Peut-on reconstruire le mouvement souverainiste ? Pour l’heure, l’indépendance du Québec m’apparaît une utopie, un projet irréalisable.
En août 2018, 27 % des Québécois de toutes origines se déclaraient favorables à la souveraineté du Québec (Léger Marketing/Huffington Post), 46 % étaient contre et 26 %, indécis ou discrets. Il faudrait donc convaincre ou convertir 24 % d’indécis ou d’opposants pour atteindre une majorité de oui. Ces conversions se feraient pour l’essentiel parmi la majorité francophone. Or, celle-ci est partagée entre son identité québécoise et canadienne.
En fait, l’ambivalence des Québécois demeure forte. Selon un sondage Léger Marketing/Association des études canadiennes de novembre 2018, 81 % d’entre eux sont « attachés » au Canada. Chez les francophones, 27 % se déclarent « très » attachés au Canada et 43 %, « plutôt » attachés, pour un total de 70 %.
Dès lors, qu’est-ce qui peut faire renverser en faveur de l’indépendance la tendance lourde actuelle pour le fédéralisme ?
Le coeur de l’identité québécoise, c’est la langue française. Les menaces nombreuses qui ont pesé sur elle ont mobilisé les Québécois en faveur de l’indépendance. La crise de Saint-Léonard en 1968 a été un déclencheur majeur. La réduction des pouvoirs du Québec en matière de langue d’enseignement par la Charte canadienne de 1982 a marqué un sommet. Néanmoins, l’adoption de la Loi sur les langues officielles (1969) et la Charte de la langue française (1977) ont malgré tout sécurisé les Québécois. Cela a souvent été dit.

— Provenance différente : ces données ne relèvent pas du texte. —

-- ==== Sys2Proof/Machine/Streams.lean ====
section
/-! DEFINITION. The dispatch of a stream processor's commands (R120 to R126), and what every dispatched command shares. -/

namespace Sys2Proof.Machine

/-- The operation codes of the table of R125. -/
def listedOpcs : List Nat :=
  [0x00, 0x01, 0x02, 0x03, 0x04, 0x05, 0x10, 0x11, 0x20, 0x21, 0x22, 0x23, 0x24, 0x30, 0x31, 0x32, 0x33, 0x34,
   0x40, 0x41, 0x42, 0x43, 0x50, 0x51, 0x52, 0x53, 0x54, 0x55, 0x60]

/-- Entries of a ring: LOG2_SIZE outside 6 to 20 acts as 6 (R123). -/
def State.ringSize (s : State) (n : Nat) : Nat :=
  let l := s.rd R.SP_RING_CTL_LOG2_SIZE n
  if 6 ≤ l ∧ l ≤ 20 then 2 ^ l else 64

/-- The context that a stream processor is bound to. -/
def State.cxOf (s : State) (n : Nat) : Nat := s.rd R.SP_RING_CTL_CX n

/-- A stream processor can dispatch: the block is READY and not cut, fetch is enabled, its context is RESIDENT, a command
is available, and no wait holds it back (R120, R126, R281). -/
def State.canDispatch (s : State) (n : Nat) : Bool :=
  s.live && s.flag R.SP_RING_CTL_EN n && !s.flag R.SP_STATUS_FAULTED n && s.cxState (s.cxOf n) == 3 &&
    s.rd R.SP_PTRS_HEAD n != s.rd R.SP_PTRS_TAIL n && (s.sp n).wait.isNone && !(s.sp n).halted && !s.testing 49 n

/-- Address of the ring entry at HEAD (R120). -/
def State.entryAddr (s : State) (n : Nat) : Nat :=
  s.rdAddr R.SP_RING_BASE_BASE n + 64 * (s.rd R.SP_PTRS_HEAD n % s.ringSize n)

/-- The command at HEAD, read from the usable near tier; elsewhere a page fault (R120). -/
def State.fetch (s : State) (n : Nat) : Res Packet :=
  let va := s.entryAddr n
  (s.readAt (s.cxOf n) va).bind fun a =>
    if !s.inNear a 64 then .fault (pageFault va) else
    match s.badIn a 64 with
    | some b => .fault (uncorrectable va b)
    | none => .ok (BitVec.ofNat 512 (s.preadNat a 64))

/-- The header's reserved bits are zero (R124, R89). -/
def headerOk (w : Packet) : Bool := pkt w 19 13 == 0 && pkt w 48 16 == 0

/-- Reserved bit ranges of a command, each a first bit and a width, are all zero. -/
def rsvZero (w : Packet) (rs : List (Nat × Nat)) : Bool := rs.all fun r => pkt w r.1 r.2 == 0

/-- A command of a stream processor as it would be dispatched now. -/
def State.newCmd (s : State) (n : Nat) (w : Packet) : Cmd :=
  { id := s.nextCmd, sp := n, cx := s.cxOf n, index := s.rd R.SP_PTRS_HEAD n, w := w, step := (s.sp n).step,
    conv := (s.sp n).conv, seed := s.rd R.CX_SEED (s.cxOf n), 
    mask := s.rd R.CX_ARRAYS_MASK (s.cxOf n) + 256 * s.rd R.CX_ARRAYS_PLACE_FIXED (s.cxOf n) }

/-- Mark or unmark that the command at HEAD is held back. -/
def State.setHeld (s : State) (n : Nat) (b : Bool) : State := s.updSp n fun u => { u with held := b }

/-- What every dispatch does: HEAD counts, the number is taken, rushes record it, and a matching TAG triggers (R120, R340,
R343). -/
def State.dispatched (s : State) (x : Cmd) : State :=
  let s := (s.setHeld x.sp false).cacheTables x.cx
  let s := s.wr R.SP_PTRS_HEAD (x.index + 1) x.sp
  let s := { s with nextCmd := s.nextCmd + 1 }
  let s := s.rush 0 x.cx x.sp (opc x.w) (pkt x.w 32 16) x.index (16 + x.sp)
  let mask := s.rd R.DBG_RUSH_TRIG_TAG_MASK
  if (pkt x.w 32 16).land mask = s.rd R.DBG_RUSH_TRIG_TAG then s.trigger 1 x.cx else s

/-- Dispatch the command at HEAD of stream processor `n` if its row of the table is the one asked for. `prep` makes the
checks and reads of the dispatch and fills in the command; `run` is what the dispatch does. A fault tears the context down
before HEAD counts; a wait leaves the command at HEAD. -/
def dispatch (n : Nat) (want : Packet → Bool) (prep : State → Cmd → Res Cmd) (run : State → Cmd → State) (s : State) :
    State :=
  if !s.canDispatch n then s else
  let c := s.cxOf n
  let here := some (n, s.rd R.SP_PTRS_HEAD n)
  match s.fetch n with
  | .fault k => (s.faultCx c k here).settle
  | .wait => s
  | .ok w =>
    if !listedOpcs.contains (opc w) then (s.faultCx c illegal here).settle
    else if !want w then s
    else if !headerOk w then (s.faultCx c illegal here).settle
    else if pktBit w 17 && !(s.earlier n).isEmpty then s.setHeld n true
    else
      let x := s.newCmd n w
      if opc w != 0x51 && x.step.any fun st => s.stepClosed c st then
        (s.faultCx c illegal here).settle
      else match prep s x with
        | .fault k => (s.faultCx c k here).settle
        | .wait => s.setHeld n true
        | .ok x => (run (s.dispatched x) x).settle

/-- A command that completes at dispatch. -/
def completeNow (s : State) (x : Cmd) : State := s.complete x

/-- A command that joins the commands in progress, with what its dispatch does to the stash. -/
def enqueue (s : State) (x : Cmd) : State := (s.addCmd x).stashDispatch x.cx x.stash

/-- Begin a wait of a stream processor, unless it is met at once (R126). The command completes when the wait ends. -/
def beginWait (s : State) (x : Cmd) (w : Wait) : State :=
  let s := s.addCmd x
  let s := s.updSp x.sp fun u => { u with wait := some w, waitCmd := some x.id }
  if w.polled then s.pollVersion x.sp else s

/-- A command does not go on while its context is not RESIDENT, or the block is not READY or is cut. -/
def State.cmdRuns (s : State) (x : Cmd) : Bool := s.live && s.cxState x.cx == 3

/-- Commands of an array's queue that have been dispatched and not begun; each queue holds 16 (R122). -/
def State.queueFull (s : State) (a : Nat) (side : List Nat) : Bool :=
  decide (16 ≤ (s.cmds.filter fun x => side.contains (opc x.w) && x.arrays.contains a && x.phase == .queued).length)

/-- The binding of a handle of a context (R82). -/
def State.binding (s : State) (c h : Nat) : Option Binding := (s.cx c).binds.find? fun b => b.handle == h

/-- The binding that a command naming a handle takes at its dispatch: an unbound handle is illegal, and one whose WLOAD
has not been placed is waited for (R82). -/
def State.takeBinding (s : State) (c h : Nat) : Res Binding :=
  match s.binding c h with
  | none => .fault illegal
  | some b =>
    match s.cmd? b.load with
    | some x => if x.phase = .placing then .wait else .ok b
    | none => .ok b

/-- A rule of partition-invariant mode: a breach is illegal and is counted (R58). -/
def State.pimCheck (s : State) (c : Nat) (ok : Bool) : Res Unit :=
  Res.check (!s.flag R.CX_NUMERIC_PIM_ACTIVE c || ok) { illegal with pim := true }

end Sys2Proof.Machine
end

L’autre facteur est le refus de reconnaître les Québécois comme nation. L’imposition du multiculturalisme dans la Constitution de 1982, auquel Justin Trudeau adhère comme à son catéchisme « postnational », participe à ce facteur. Le rejet de l’accord du lac Meech a marqué un autre sommet. La Loi sur la clarté référendaire de 2000, indirectement, en fut un autre, mais insuffisant, comme l’a noté Lucien Bouchard. D’autant que la jeune génération n’a pas connu ces attaques.
Surtout, les empiétements sectoriels d’Ottawa sur les champs de compétences du Québec (l’enseignement supérieur) ou ses refus d’accéder à ses demandes ponctuelles (immigration, impôt, immigration, etc.) choquent les Québécois politisés, mais ils laissent la population en général indifférente.
Pour tout dire, le fédéralisme ne fait pas mal au quotidien. En rentrant chez eux en fin de journée, peu de gens se sentent colonisés, opprimés, ou appellent à leur libération. « On n’est pas dans un goulag », a déclaré un jour René Lévesque ! « Le confort et l’indifférence » l’emportent encore. Et c’est sans compter la peur de l’inconnu ou « de la liberté » qu’a si bien décrite Jean-Martin Aussant dans La fin des exils.
Que faire alors ? L’utopie, dira-t-on, demeure une force de changement. Elle nourrit l’espoir. Le PQ peut encore y tirer sa raison d’être. Mais d’ici sa reconstruction, il m’apparaît plus sage de miser sur les forces nationalistes, car elles transcendent le PQ et son projet. On retrouve celles-ci chez ces 80 % de francophones qui s’identifient au Québec, même si plusieurs croient aussi au Canada. Il y a là des énergies qui peuvent être mobilisées dans le cadre fédéral actuel. Et elles peuvent l’être en conjuguant les ressources de la CAQ, le PQ, QS ainsi que le Bloc, où logent les nationalistes. À court terme, l’élection fédérale d’octobre prochain leur fournit justement l’occasion de conjuguer leurs forces.